Histologically, 107 lesions (44%) were benign and 136 lesions (56%) were malignant. Of the 136 malignant lesions, cytology was concordant in 73 lesions (53.7%), suspicious in 15 lesions (11.0%), false-negative in 12 lesions (8.8%) (benign), and unsatisfactory in 36 lesions (26.5%). Among the 107 benign lesions, cytology was concordant with histology in 75 lesions (70.1%), whereas 4 lesions (3.7%) and 28 lesions (26.2%) were cytologically suspicious and unsatisfactory, respectively.

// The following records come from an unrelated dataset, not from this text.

/-- R93 and R95: the three-source operations. -/
noncomputable def fpV4 : List ((V3 → Ox → Instr) × (RndEnv → Word → Word → Word → FRes)) := [
  (.ffmaF32, fun e a b c => fmaRes fp32 e false (single e a) (single e b) (single e c)),
  (.ffmsF32, fun e a b c => fmaRes fp32 e false (single e a) (single e b) (fpNeg (single e c))),
  (.fnfmaF32, fun e a b c => fmaRes fp32 e true (single e a) (single e b) (single e c)),
  (.fnfmsF32, fun e a b c => fmaRes fp32 e true (single e a) (single e b) (fpNeg (single e c))),
  (.hfmaF16x2, fun e a b c => both fun i => fmaRes fp16 e false (half fp16 e a i) (half fp16 e b i) (half fp16 e c i)),
  (.hfmaBf16x2, fun e a b c => both fun i => fmaRes bf16 e false (half bf16 e a i) (half bf16 e b i) (half bf16 e c i)),
  (.hdot2F32F16x2, fun e a b c => dot2Res e (half fp16 e a 0) (half fp16 e b 0) (half fp16 e a 1) (half fp16 e b 1) (single e c)),
  (.hdot2F32Bf16x2, fun e a b c => dot2Res e (half bf16 e a 0) (half bf16 e b 0) (half bf16 e a 1) (half bf16 e b 1) (single e c))]

/-- R96 to R98: the one-source operations that can raise conditions. -/
noncomputable def fpV2 : List ((V2 → Option Ox → Instr) × (RndEnv → Word → FRes)) := [
  (.ffractF32, fun e a => fractRes e (single e a)),
  (.frcpF32, rcpRes), (.frsqF32, rsqRes), (.fsqrtF32, sqrtRes), (.fexp2F32, exp2Res), (.flog2F32, log2Res), (.fsinF32, sinRes),
  (.fcosF32, cosRes), (.ftanhF32, tanhRes),
  (.cvtF32I32, fun e a => fpDeliver fp32 e.rm e.ftz (fpOfInt a.toInt)),
  (.cvtF32N32, fun e a => fpDeliver fp32 e.rm e.ftz (fpOfInt a.toNat)),
  (.cvtF32F16, fun e a => fpDeliver fp32 e.rm e.ftz (half fp16 e a 0)),
  (.cvtF32Bf16, fun e a => fpDeliver fp32 e.rm e.ftz (half bf16 e a 0)),
  (.cvtI32F32, fun e a =>
    ⟨(BitVec.ofInt 32 (fpToInt e.rm (-2 ^ 31) (2 ^ 31 - 1) (single e a)).1).toNat, (fpToInt e.rm (-2 ^ 31) (2 ^ 31 - 1) (single e a)).2⟩),
  (.cvtN32F32, fun e a =>
    ⟨(BitVec.ofInt 32 (fpToInt e.rm 0 (2 ^ 32 - 1) (single e a)).1).toNat, (fpToInt e.rm 0 (2 ^ 32 - 1) (single e a)).2⟩)]

/-- R92 and R94: the two-source operations on codes, which raise nothing. -/
noncomputable def codeV3 : List ((V3 → Option Ox → Instr) × (RndEnv → Word → Word → Word)) := [
  (.fminF32, fun e a b => BitVec.ofNat 32 (minMaxRes fp32 e false a.toNat b.toNat)),
  (.fmaxF32, fun e a b => BitVec.ofNat 32 (minMaxRes fp32 e true a.toNat b.toNat)),
  (.fsgnF32, fun _ a b => (b.extractLsb' 31 1 ++ a.extractLsb' 0 31 : BitVec 32)),
  (.hminF16x2, fun e a b => BitVec.ofNat 32 (minMaxRes fp16 e false (a.toNat % 2 ^ 16) (b.toNat % 2 ^ 16) +
    2 ^ 16 * minMaxRes fp16 e false (a.toNat / 2 ^ 16) (b.toNat / 2 ^ 16))),
  (.hmaxF16x2, fun e a b => BitVec.ofNat 32 (minMaxRes fp16 e true (a.toNat % 2 ^ 16) (b.toNat % 2 ^ 16) +
    2 ^ 16 * minMaxRes fp16 e true (a.toNat / 2 ^ 16) (b.toNat / 2 ^ 16))),
  (.hminBf16x2, fun e a b => BitVec.ofNat 32 (minMaxRes bf16 e false (a.toNat % 2 ^ 16) (b.toNat % 2 ^ 16) +
    2 ^ 16 * minMaxRes bf16 e false (a.toNat / 2 ^ 16) (b.toNat / 2 ^ 16))),
  (.hmaxBf16x2, fun e a b => BitVec.ofNat 32 (minMaxRes bf16 e true (a.toNat % 2 ^ 16) (b.toNat % 2 ^ 16) +
    2 ^ 16 * minMaxRes bf16 e true (a.toNat / 2 ^ 16) (b.toNat / 2 ^ 16)))]

/-- R92 and R96: the one-source operations on codes. -/
noncomputable def codeV2 : List ((V2 → Option Ox → Instr) × (RndEnv → Word → Word)) := [
  (.fabsF32, fun _ a => (0#1 ++ a.extractLsb' 0 31 : BitVec 32)),
  (.fnegF32, fun _ a => (~~~a.extractLsb' 31 1 ++ a.extractLsb' 0 31 : BitVec 32)),
  (.frndF32, fun e a => integralBits (fun x => x.rm) e a),
  (.ffloorF32, fun e a => integralBits (fun _ => .dn) e a),
  (.fceilF32, fun e a => integralBits (fun _ => .up) e a),
  (.ftruncF32, fun e a => integralBits (fun _ => .rz) e a),
  (.fclassF32, fun _ a => classMask a)]

/-- The lowest enabled condition that an active lane has raised is the one of bit `k` (R77). -/
def LowestRaised (g : Group) (act : Mask) (fl : Nat → Flags) (k : Nat) : Prop :=
  k < 5 ∧ (∃ l, On act l ∧ (enabledTraps g.fpctl &&& fl l).getLsbD k = true) ∧
  ∀ j, j < k → ∀ l, On act l → (enabledTraps g.fpctl &&& fl l).getLsbD j = false

/-- The lanes that fault with an enabled condition (R77). -/
def faulting (g : Group) (act : Mask) (fl : Nat → Flags) : Mask := among act fun l => fpFaults (enabledTraps g.fpctl) (fl l)

/-- The device after a result of one word of which lanes fault (R77): the others deliver, every lane's conditions reach FFLAGS,
and the word traps with the lowest enabled cause, the faulting lanes, and D whatever NW says. -/
def fpTrapped (s : State) (g : Group) (c : Clause) (act : Mask) (nw : Bool) (d : BitVec 7) (res : Nat → FRes) (k : Nat) : State :=
  let bad := faulting g act fun l => (res l).fl
  trapped s (written (setFlags g act fun l => (res l).fl) (act &&& ~~~bad) nw d fun l => BitVec.ofNat 32 (res l).bits)
    c (0x10 + k) bad d.toNat 0 []

/-- The truth of a comparison of two values (R86): −0 equals +0; with a NaN only ne and unord hold. -/
def Compares (cond : Nat) (x y : Fp) (truth : Bool) : Prop :=
  ((x.isNan || y.isNan) = true → truth = (cond == 1 || cond == 7)) ∧
  ((x.isNan || y.isNan) = false → cond = 6 → truth = true) ∧
  ((x.isNan || y.isNan) = false → cond = 7 → truth = false) ∧
  (Finite x → Finite y → cond < 6 → truth = holds cond (decide (value x < value y)) (decide (value x = value y))) ∧
  (∀ n, x = .inf n → Finite y → cond < 6 → truth = holds cond n false) ∧
  (∀ n, y = .inf n → Finite x → cond < 6 → truth = holds cond (!n) false) ∧
  (∀ n k, x = .inf n → y = .inf k → cond < 6 → truth = holds cond (n && !k) (n == k))

/-- The conditions of a comparison: NV for one of the four orderings with a NaN (R86). -/
def comparisonFlags (cond : Nat) (x y : Fp) : Flags := if (x.isNan || y.isNan) ∧ 2 ≤ cond ∧ cond ≤ 5 then flNV else 0

end Sys2Proof.Claims

/-- R92 to R98: floating-point results of one word, with the conditions of each active lane in FFLAGS, where no enabled
trap is raised. -/
def Claims.FloatingPointResults : Prop :=
  (∀ p ∈ Claims.fpV3, ∀ (f : V3) (ox : Option Ox) (s : State) (g : Group) (c : Clause),
    LaneOp s g c ox [f.a, f.b] f.nw f.d →
    let res := fun l => p.2 (rndEnv g.fpctl) (readV g f.a l) (readV g f.b l)
    Quiet g (activeMask g c ox) res →
    exec (p.1 f ox) s = .next (after s (fpWritten g (activeMask g c ox) f.nw f.d res) c)) ∧
  (∀ p ∈ Claims.fpV4, ∀ (f : V3) (ox : Ox) (s : State) (g : Group) (c : Clause),
    LaneOp s g c (some ox) [f.a, f.b, ox.c] f.nw f.d →
    let res := fun l => p.2 (rndEnv g.fpctl) (readV g f.a l) (readV g f.b l) (readV g ox.c l)
    Quiet g (activeMask g c (some ox)) res →
    exec (p.1 f ox) s = .next (after s (fpWritten g (activeMask g c (some ox)) f.nw f.d res) c)) ∧
  (∀ p ∈ Claims.fpV2, ∀ (f : V2) (ox : Option Ox) (s : State) (g : Group) (c : Clause),
    LaneOp s g c ox [f.a] f.nw f.d →
    let res := fun l => p.2 (rndEnv g.fpctl) (readV g f.a l)
    Quiet g (activeMask g c ox) res →
    exec (p.1 f ox) s = .next (after s (fpWritten g (activeMask g c ox) f.nw f.d res) c))

/-- R85: FP32 with a 32-bit immediate, or with a scalar's low word, as the B operand. -/
def Claims.FloatingPointScalarOperands : Prop :=
  (∀ p ∈ ([(.faddF32Vi, addRes fp32), (.fmulF32Vi, mulRes fp32)] : List ((VI → Instr) × (RndEnv → Fp → Fp → FRes))),
    ∀ (f : VI) (s : State) (g : Group) (c : Clause), LaneOp s g c none [f.a] f.nw f.d →
    let e := rndEnv g.fpctl
    let res := fun l => p.2 e (Claims.single e (readV g f.a l)) (Claims.single e f.imm)
    Quiet g (execMask g c) res →
    exec (p.1 f) s = .next (after s (fpWritten g (execMask g c) f.nw f.d res) c)) ∧
  (∀ p ∈ ([(.faddF32Vs, addRes fp32), (.fmulF32Vs, mulRes fp32)] : List ((VX → Option Ox → Instr) × (RndEnv → Fp → Fp → FRes))),
    ∀ (f : VX) (ox : Option Ox) (s : State) (g : Group) (c : Clause), LaneOp s g c ox [f.a] f.nw f.d → ScalarSound g false f.sb →
    let e := rndEnv g.fpctl
    let res := fun l => p.2 e (Claims.single e (readV g f.a l)) (Claims.single e ((sReg g f.sb.toNat).truncate 32))
    Quiet g (activeMask g c ox) res →
    exec (p.1 f ox) s = .next (after s (fpWritten g (activeMask g c ox) f.nw f.d res) c)) ∧
  (∀ p ∈ ([(.fminF32Vs, false), (.fmaxF32Vs, true)] : List ((VX → Option Ox → Instr) × Bool)),
    ∀ (f : VX) (ox : Option Ox) (s : State) (g : Group) (c : Clause), LaneOp s g c ox [f.a] f.nw f.d → ScalarSound g false f.sb →
    exec (p.1 f ox) s = .next (after s (written g (activeMask g c ox) f.nw f.d fun l =>
      BitVec.ofNat 32 (minMaxRes fp32 (rndEnv g.fpctl) p.2 (readV g f.a l).toNat ((sReg g f.sb.toNat).toNat % 2 ^ 32))) c))

/-- R92, R94 and R96: minimum and maximum, the sign operations, the roundings to integral values and the class write a
code and leave FFLAGS as it was. -/
def Claims.FloatingPointCodes : Prop :=
  (∀ p ∈ Claims.codeV3, ∀ (f : V3) (ox : Option Ox) (s : State) (g : Group) (c : Clause),
    LaneOp s g c ox [f.a, f.b] f.nw f.d →
    exec (p.1 f ox) s = .next (after s (written g (activeMask g c ox) f.nw f.d fun l =>
      p.2 (rndEnv g.fpctl) (readV g f.a l) (readV g f.b l)) c)) ∧
  (∀ p ∈ Claims.codeV2, ∀ (f : V2) (ox : Option Ox) (s : State) (g : Group) (c : Clause),
    LaneOp s g c ox [f.a] f.nw f.d →
    exec (p.1 f ox) s = .next (after s (written g (activeMask g c ox) f.nw f.d fun l =>
      p.2 (rndEnv g.fpctl) (readV g f.a l)) c))

/-- R86: cmp.f32 decides by the values, −0 equal to +0; with a NaN only ne and unord hold, and the four orderings raise
NV. -/
def Claims.FloatingPointComparison : Prop :=
  ∀ (f : PC) (ox : Option Ox) (s : State) (g : Group) (c : Clause), LaneOp s g c ox [f.a, f.b] true 0 →
    let e := rndEnv g.fpctl
    let act := activeMask g c ox
    let x := fun l => Claims.single e (readV g f.a l)
    let y := fun l => Claims.single e (readV g f.b l)
    let fl : Nat → Flags := fun l => Claims.comparisonFlags f.cond.toNat (x l) (y l)
    (∀ l, On act l → fpFaults (enabledTraps g.fpctl) (fl l) = false) →
    ∃ truth : Nat → Bool,
      exec (.cmpF32 f ox) s = .next (after s (Claims.decided (setFlags g act fl) act f.pd truth) c) ∧
      ∀ l, On act l → Claims.Compares f.cond.toNat (x l) (y l) (truth l)

/-- R77, R86: cmp.f32 whose NV trap is enabled and raised: the lanes that do not fault deliver their bits, and the word traps
with cause 0x10, the faulting lanes, and no register. -/
def Claims.ComparisonTraps : Prop :=
  ∀ (f : PC) (ox : Option Ox) (s : State) (g : Group) (c : Clause), LaneOp s g c ox [f.a, f.b] true 0 →
    let e := rndEnv g.fpctl
    let act := activeMask g c ox
    let x := fun l => Claims.single e (readV g f.a l)
    let y := fun l => Claims.single e (readV g f.b l)
    let fl : Nat → Flags := fun l => Claims.comparisonFlags f.cond.toNat (x l) (y l)
    let bad := Claims.faulting g act fl
    Claims.LowestRaised g act fl 0 →
    ∃ truth : Nat → Bool,
      exec (.cmpF32 f ox) s = .next (trapped s (Claims.decided (setFlags g act fl) (act &&& ~~~bad) f.pd truth) c 0x10 bad 0xFF 0 []) ∧
      ∀ l, On (act &&& ~~~bad) l → Claims.Compares f.cond.toNat (x l) (y l) (truth l)

/-- R77 for the results of one word, whatever their operands: two sources, three, one, or one beside an immediate or a
scalar. -/
def Claims.ResultTraps : Prop :=
  (∀ p ∈ Claims.fpV3, ∀ (f : V3) (ox : Option Ox) (s : State) (g : Group) (c : Clause), LaneOp s g c ox [f.a, f.b] f.nw f.d →
    let res := fun l => p.2 (rndEnv g.fpctl) (readV g f.a l) (readV g f.b l)
    ∀ k, Claims.LowestRaised g (activeMask g c ox) (fun l => (res l).fl) k →
    exec (p.1 f ox) s = .next (Claims.fpTrapped s g c (activeMask g c ox) f.nw f.d res k)) ∧
  (∀ p ∈ Claims.fpV4, ∀ (f : V3) (ox : Ox) (s : State) (g : Group) (c : Clause),
    LaneOp s g c (some ox) [f.a, f.b, ox.c] f.nw f.d →
    let res := fun l => p.2 (rndEnv g.fpctl) (readV g f.a l) (readV g f.b l) (readV g ox.c l)
    ∀ k, Claims.LowestRaised g (activeMask g c (some ox)) (fun l => (res l).fl) k →
    exec (p.1 f ox) s = .next (Claims.fpTrapped s g c (activeMask g c (some ox)) f.nw f.d res k)) ∧
  (∀ p ∈ Claims.fpV2, ∀ (f : V2) (ox : Option Ox) (s : State) (g : Group) (c : Clause), LaneOp s g c ox [f.a] f.nw f.d →
    let res := fun l => p.2 (rndEnv g.fpctl) (readV g f.a l)
    ∀ k, Claims.LowestRaised g (activeMask g c ox) (fun l => (res l).fl) k →
    exec (p.1 f ox) s = .next (Claims.fpTrapped s g c (activeMask g c ox) f.nw f.d res k)) ∧
  (∀ p ∈ ([(.faddF32Vi, addRes fp32), (.fmulF32Vi, mulRes fp32)] : List ((VI → Instr) × (RndEnv → Fp → Fp → FRes))),
    ∀ (f : VI) (s : State) (g : Group) (c : Clause), LaneOp s g c none [f.a] f.nw f.d →
    let e := rndEnv g.fpctl
    let res := fun l => p.2 e (Claims.single e (readV g f.a l)) (Claims.single e f.imm)
    ∀ k, Claims.LowestRaised g (execMask g c) (fun l => (res l).fl) k →
    exec (p.1 f) s = .next (Claims.fpTrapped s g c (execMask g c) f.nw f.d res k)) ∧
  (∀ p ∈ ([(.faddF32Vs, addRes fp32), (.fmulF32Vs, mulRes fp32)] : List ((VX → Option Ox → Instr) × (RndEnv → Fp → Fp → FRes))),
    ∀ (f : VX) (ox : Option Ox) (s : State) (g : Group) (c : Clause), LaneOp s g c ox [f.a] f.nw f.d → ScalarSound g false f.sb →
    let e := rndEnv g.fpctl
    let res := fun l => p.2 e (Claims.single e (readV g f.a l)) (Claims.single e ((sReg g f.sb.toNat).truncate 32))
    ∀ k, Claims.LowestRaised g (activeMask g c ox) (fun l => (res l).fl) k →
    exec (p.1 f ox) s = .next (Claims.fpTrapped s g c (activeMask g c ox) f.nw f.d res k))

/-- R92 and R93: sums and products are exact before they are rounded, whatever the operands. -/
def Claims.ExactSumsAndProducts : Prop :=
  (∀ (rm : Rm) (a b : Fp), Claims.Finite a → Claims.Finite b →
    Claims.Finite (fpAdd rm a b) ∧ Claims.value (fpAdd rm a b) = Claims.value a + Claims.value b) ∧
  (∀ a b : Fp, Claims.Finite a → Claims.Finite b →
    Claims.Finite (fpMul a b) ∧ Claims.value (fpMul a b) = Claims.value a * Claims.value b) ∧
  (∀ a : Fp, Claims.value (fpNeg a) = -Claims.value a)

namespace Sys2Proof.Claims

/-- The largest finite value of a format, and the distance to the finite value below it. -/
noncomputable def largest (f : FpFmt) : ℝ := value (fpRead f f.maxMag)
noncomputable def topGap (f : FpFmt) : ℝ := largest f - value (fpRead f (f.maxMag - 1))

/-- The rounded value exceeds the largest finite one, its exponent not bounded (R65). -/
def Exceeds (f : FpFmt) (rm : Rm) (x : ℝ) : Prop := match rm with
  | .ne => largest f + topGap f / 2 ≤ |x|
  | .rz => largest f + topGap f ≤ |x|
  | .up => largest f < x ∨ x ≤ -(largest f + topGap f)
  | .dn => x < -largest f ∨ largest f + topGap f ≤ x

/-- Whether a result beyond the largest finite value is an infinity, by its sign (R64). -/
def toInfinity (rm : Rm) (neg : Bool) : Bool := match rm with
  | .ne => true
  | .rz => false
  | .up => !neg
  | .dn => neg

/-- A code with a sign. -/
def signedCode (f : FpFmt) (neg : Bool) (mag : Nat) : Nat := mag + if neg then 2 ^ (f.width - 1) else 0

end Sys2Proof.Claims

/-- R64 and R65: a result overflows where the rounded value exceeds the largest finite one, and is then an infinity or the
largest finite value by the mode and the sign, with OF and NX. -/
def Claims.OverflowIsAsTabled : Prop :=
  ∀ p ∈ [(fp32, 0x7F800000), (fp16, 0x7C00), (bf16, 0x7F80), (e5m2, 0x7C)], ∀ (rm : Rm) (neg : Bool) (m : Nat) (e : Int), m ≠ 0 →
    let r := fpRound p.1 rm false neg m e false
    (r.fl.getLsbD 2 = true ↔ Claims.Exceeds p.1 rm (Claims.value (.fin neg m e))) ∧
    (r.fl.getLsbD 2 = true →
      r = ⟨Claims.signedCode p.1 neg (if Claims.toInfinity rm neg then p.2 else p.1.maxMag), flOF ||| flNX⟩)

No false-positive cytologies were found in the current series.

CONCLUSIONS

The current prospective study indicates that mammography combined with FNAC provides an accurate and practical diagnostic approach for the majority of nonpalpable lesions. Patients with unsatisfactory and false-negative lesions should undergo excisional biopsy.

摘要

背景

由于不同放射学检查方法的特异性较低,不可触及乳腺病变的早期诊断是一项医学挑战。立体定向引导下的细针穿刺细胞学检查(FNAC)是这些病变管理中的一种辅助诊断方法。本文的主要目的是评估FNAC对不可触及乳腺病变患者的诊断准确性。

方法

对357例(均为女性)患者的371个病变采用立体定向引导技术进行FNAC。在这些病例中,随后对238例患者的243个病变进行了手术切除活检,并构成了本研究的基础。对这些病例的细胞学和组织学诊断进行了统计分析。

结果

组织学上,107个病变(44%)为良性,136个病变(56%)为恶性。在136个恶性病变中,细胞学诊断与之相符的有73个(53.7%),可疑的有15个(11.0%),假阴性的有12个(8.8%)(良性),不满意的有36个(26.5%)。在107个良性病变中,细胞学与组织学相符的有75个(70.1%),而细胞学可疑和不满意的分别有4个(3.7%)和28个(26.2%)。本系列中未发现假阳性细胞学诊断。

结论

目前的前瞻性研究表明,乳腺钼靶联合FNAC为大多数不可触及病变提供了一种准确且实用的诊断方法。对不满意和假阴性病变的患者应进行切除活检。